**Exercise prompt**: Where the records below show a line containing "def attrNextRep (b : Byte) : Byte := b + 4", start copying; end with the line containing "pteMcnt leaf) ||", and copy it too.

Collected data

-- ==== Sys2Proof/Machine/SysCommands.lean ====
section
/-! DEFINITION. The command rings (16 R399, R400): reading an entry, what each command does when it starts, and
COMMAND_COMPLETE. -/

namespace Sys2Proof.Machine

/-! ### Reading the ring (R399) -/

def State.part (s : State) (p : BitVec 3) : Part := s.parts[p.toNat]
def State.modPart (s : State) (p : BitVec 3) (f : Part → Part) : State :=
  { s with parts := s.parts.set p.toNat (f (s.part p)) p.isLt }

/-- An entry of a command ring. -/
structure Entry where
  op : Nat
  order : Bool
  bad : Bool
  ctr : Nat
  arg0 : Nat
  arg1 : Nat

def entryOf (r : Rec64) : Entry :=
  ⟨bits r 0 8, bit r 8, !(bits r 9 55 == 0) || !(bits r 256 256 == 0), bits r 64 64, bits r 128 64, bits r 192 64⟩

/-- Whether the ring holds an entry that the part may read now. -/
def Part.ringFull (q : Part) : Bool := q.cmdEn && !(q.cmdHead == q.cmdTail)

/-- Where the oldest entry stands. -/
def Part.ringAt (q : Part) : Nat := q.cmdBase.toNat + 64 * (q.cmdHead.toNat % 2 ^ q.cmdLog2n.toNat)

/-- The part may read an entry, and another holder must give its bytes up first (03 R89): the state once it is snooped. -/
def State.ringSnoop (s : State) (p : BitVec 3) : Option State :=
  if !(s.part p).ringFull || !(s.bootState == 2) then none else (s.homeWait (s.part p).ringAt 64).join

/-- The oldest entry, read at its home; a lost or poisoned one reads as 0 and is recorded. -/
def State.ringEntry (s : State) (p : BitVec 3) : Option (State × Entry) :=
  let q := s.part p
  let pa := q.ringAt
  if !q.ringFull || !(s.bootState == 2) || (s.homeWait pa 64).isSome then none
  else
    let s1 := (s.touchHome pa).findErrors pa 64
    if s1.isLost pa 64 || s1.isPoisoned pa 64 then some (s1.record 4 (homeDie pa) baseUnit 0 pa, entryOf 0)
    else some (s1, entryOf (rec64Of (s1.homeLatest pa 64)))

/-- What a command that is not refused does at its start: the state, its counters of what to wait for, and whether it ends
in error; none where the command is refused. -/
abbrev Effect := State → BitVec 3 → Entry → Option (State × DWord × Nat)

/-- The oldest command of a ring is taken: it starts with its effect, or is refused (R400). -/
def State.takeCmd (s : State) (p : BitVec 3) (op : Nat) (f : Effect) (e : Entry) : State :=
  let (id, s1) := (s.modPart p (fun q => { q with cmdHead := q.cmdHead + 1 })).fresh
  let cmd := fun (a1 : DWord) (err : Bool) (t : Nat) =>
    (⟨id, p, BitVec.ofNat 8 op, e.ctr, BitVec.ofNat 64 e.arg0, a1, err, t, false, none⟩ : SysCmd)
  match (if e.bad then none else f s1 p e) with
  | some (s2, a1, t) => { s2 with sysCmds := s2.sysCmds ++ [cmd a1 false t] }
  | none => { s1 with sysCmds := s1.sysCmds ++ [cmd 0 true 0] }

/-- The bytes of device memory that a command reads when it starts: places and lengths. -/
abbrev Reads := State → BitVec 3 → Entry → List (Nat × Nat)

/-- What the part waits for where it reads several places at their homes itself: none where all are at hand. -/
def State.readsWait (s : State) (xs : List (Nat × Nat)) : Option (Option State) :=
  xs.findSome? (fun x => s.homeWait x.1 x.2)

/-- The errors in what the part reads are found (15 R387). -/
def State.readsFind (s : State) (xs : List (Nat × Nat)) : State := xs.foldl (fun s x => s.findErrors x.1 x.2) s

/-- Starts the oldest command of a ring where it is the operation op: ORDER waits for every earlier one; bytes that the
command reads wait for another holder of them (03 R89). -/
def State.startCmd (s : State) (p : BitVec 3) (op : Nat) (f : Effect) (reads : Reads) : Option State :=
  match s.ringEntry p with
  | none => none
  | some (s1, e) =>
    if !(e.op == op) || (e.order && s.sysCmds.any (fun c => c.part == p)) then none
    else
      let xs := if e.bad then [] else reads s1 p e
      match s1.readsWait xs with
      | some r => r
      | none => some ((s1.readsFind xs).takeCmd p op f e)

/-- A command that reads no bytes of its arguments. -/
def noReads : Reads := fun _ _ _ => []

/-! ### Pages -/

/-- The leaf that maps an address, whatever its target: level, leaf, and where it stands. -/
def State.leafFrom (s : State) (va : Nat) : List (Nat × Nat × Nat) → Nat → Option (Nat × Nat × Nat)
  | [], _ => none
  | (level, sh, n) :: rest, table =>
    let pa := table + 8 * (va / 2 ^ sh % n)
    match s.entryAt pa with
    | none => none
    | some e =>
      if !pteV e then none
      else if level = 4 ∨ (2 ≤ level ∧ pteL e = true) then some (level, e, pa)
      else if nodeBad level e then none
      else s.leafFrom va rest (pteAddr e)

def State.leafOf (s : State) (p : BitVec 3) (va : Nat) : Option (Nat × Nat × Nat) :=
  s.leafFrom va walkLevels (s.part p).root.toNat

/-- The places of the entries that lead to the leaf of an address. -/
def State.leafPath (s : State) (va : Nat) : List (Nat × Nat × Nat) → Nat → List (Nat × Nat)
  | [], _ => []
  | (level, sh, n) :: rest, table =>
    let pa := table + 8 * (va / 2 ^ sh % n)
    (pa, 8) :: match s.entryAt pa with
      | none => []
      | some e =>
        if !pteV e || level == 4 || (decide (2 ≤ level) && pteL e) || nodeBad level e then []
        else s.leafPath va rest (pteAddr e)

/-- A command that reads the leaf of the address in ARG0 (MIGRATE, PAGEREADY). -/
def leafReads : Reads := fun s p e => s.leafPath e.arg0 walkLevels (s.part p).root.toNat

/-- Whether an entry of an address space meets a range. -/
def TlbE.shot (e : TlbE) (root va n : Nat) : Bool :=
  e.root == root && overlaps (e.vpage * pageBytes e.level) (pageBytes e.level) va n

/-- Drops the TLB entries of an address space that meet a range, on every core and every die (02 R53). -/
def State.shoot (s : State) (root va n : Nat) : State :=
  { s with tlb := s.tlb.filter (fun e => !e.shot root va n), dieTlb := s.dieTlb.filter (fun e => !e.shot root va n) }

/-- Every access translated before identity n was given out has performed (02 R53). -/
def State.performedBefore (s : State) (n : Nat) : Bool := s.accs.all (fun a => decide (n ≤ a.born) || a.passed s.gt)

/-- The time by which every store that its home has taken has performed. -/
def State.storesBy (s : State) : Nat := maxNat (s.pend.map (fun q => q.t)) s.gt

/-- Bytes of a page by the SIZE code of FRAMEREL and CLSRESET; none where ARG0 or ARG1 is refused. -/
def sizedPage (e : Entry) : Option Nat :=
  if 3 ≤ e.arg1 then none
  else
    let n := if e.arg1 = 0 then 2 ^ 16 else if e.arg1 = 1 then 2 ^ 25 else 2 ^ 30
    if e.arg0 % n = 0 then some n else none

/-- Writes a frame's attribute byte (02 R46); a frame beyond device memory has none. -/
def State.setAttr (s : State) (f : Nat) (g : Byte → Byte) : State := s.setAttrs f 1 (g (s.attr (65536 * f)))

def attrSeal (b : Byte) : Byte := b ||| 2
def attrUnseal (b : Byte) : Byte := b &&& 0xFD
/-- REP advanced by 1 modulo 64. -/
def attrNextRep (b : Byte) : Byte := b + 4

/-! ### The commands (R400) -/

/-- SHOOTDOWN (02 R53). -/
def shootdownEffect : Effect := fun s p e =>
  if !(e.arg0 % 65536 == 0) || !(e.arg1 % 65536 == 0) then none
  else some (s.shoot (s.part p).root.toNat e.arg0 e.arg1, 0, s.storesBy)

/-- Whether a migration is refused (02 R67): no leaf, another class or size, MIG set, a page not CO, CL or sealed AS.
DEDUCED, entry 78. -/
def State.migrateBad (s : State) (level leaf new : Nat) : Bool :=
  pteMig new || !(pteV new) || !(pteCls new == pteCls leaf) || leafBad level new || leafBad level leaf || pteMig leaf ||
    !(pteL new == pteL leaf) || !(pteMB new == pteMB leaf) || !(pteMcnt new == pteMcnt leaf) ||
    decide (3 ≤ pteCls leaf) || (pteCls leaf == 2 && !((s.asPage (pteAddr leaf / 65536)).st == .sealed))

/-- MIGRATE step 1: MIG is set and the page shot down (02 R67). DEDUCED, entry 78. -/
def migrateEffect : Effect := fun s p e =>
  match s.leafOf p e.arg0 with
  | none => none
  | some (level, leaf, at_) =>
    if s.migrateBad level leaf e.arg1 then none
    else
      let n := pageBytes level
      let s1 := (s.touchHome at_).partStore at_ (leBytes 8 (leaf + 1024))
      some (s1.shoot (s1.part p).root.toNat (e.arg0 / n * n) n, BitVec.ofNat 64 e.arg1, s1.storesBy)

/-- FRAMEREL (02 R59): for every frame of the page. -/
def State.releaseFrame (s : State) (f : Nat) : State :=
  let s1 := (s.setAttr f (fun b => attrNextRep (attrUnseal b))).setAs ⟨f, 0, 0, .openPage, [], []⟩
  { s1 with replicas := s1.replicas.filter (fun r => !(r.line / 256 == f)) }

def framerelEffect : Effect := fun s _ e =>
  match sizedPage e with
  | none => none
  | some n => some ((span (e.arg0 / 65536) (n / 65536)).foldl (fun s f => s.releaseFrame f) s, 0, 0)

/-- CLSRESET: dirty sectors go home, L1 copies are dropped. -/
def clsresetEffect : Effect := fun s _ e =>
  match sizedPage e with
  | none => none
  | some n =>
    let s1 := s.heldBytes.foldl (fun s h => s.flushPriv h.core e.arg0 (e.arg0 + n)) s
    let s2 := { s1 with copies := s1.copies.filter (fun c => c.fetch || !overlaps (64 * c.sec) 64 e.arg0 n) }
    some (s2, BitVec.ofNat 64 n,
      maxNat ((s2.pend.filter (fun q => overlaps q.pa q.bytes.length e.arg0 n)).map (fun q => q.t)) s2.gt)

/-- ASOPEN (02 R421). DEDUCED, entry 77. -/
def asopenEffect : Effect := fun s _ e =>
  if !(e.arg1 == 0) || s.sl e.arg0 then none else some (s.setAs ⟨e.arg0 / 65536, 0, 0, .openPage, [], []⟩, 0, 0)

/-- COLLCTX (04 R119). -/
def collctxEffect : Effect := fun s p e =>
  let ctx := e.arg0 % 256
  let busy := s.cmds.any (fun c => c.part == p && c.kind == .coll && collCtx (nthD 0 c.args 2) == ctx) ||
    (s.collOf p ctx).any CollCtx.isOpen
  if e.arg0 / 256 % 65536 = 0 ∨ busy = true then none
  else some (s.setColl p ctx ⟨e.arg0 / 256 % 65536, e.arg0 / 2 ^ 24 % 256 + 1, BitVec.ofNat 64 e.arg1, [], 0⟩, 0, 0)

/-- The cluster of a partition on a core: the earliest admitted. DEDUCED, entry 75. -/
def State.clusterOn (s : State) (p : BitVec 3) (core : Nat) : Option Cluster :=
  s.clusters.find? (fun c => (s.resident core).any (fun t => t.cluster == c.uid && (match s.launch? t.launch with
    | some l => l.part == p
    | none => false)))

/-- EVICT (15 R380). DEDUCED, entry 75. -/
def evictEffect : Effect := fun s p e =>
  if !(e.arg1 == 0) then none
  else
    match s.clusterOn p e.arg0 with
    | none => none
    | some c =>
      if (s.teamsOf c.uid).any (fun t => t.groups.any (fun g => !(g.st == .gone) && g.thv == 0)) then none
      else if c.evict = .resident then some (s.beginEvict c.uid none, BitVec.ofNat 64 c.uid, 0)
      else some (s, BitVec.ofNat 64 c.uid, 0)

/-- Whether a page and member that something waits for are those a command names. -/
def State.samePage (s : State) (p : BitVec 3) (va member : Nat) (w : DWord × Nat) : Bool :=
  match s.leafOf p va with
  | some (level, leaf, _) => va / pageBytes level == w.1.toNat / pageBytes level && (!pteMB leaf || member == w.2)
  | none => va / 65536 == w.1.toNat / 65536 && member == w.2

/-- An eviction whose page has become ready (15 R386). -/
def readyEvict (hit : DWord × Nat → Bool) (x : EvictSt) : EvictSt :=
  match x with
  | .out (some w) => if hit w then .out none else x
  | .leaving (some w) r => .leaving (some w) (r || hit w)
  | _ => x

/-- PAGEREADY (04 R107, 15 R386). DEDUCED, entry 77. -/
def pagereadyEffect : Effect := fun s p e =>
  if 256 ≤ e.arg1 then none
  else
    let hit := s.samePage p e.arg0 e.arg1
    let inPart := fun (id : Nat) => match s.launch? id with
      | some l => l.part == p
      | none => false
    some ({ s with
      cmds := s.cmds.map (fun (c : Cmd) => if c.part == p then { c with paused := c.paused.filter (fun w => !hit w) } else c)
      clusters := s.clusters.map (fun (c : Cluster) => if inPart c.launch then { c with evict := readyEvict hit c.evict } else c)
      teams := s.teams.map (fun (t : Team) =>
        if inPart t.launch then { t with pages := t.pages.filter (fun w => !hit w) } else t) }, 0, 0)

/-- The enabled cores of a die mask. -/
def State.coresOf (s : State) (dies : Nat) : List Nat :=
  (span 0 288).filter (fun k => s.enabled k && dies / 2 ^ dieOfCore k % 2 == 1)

**Answer space**:
def attrNextRep (b : Byte) : Byte := b + 4

/-! ### The commands (R400) -/

/-- SHOOTDOWN (02 R53). -/
def shootdownEffect : Effect := fun s p e =>
  if !(e.arg0 % 65536 == 0) || !(e.arg1 % 65536 == 0) then none
  else some (s.shoot (s.part p).root.toNat e.arg0 e.arg1, 0, s.storesBy)

/-- Whether a migration is refused (02 R67): no leaf, another class or size, MIG set, a page not CO, CL or sealed AS.
DEDUCED, entry 78. -/
def State.migrateBad (s : State) (level leaf new : Nat) : Bool :=
  pteMig new || !(pteV new) || !(pteCls new == pteCls leaf) || leafBad level new || leafBad level leaf || pteMig leaf ||
    !(pteL new == pteL leaf) || !(pteMB new == pteMB leaf) || !(pteMcnt new == pteMcnt leaf) ||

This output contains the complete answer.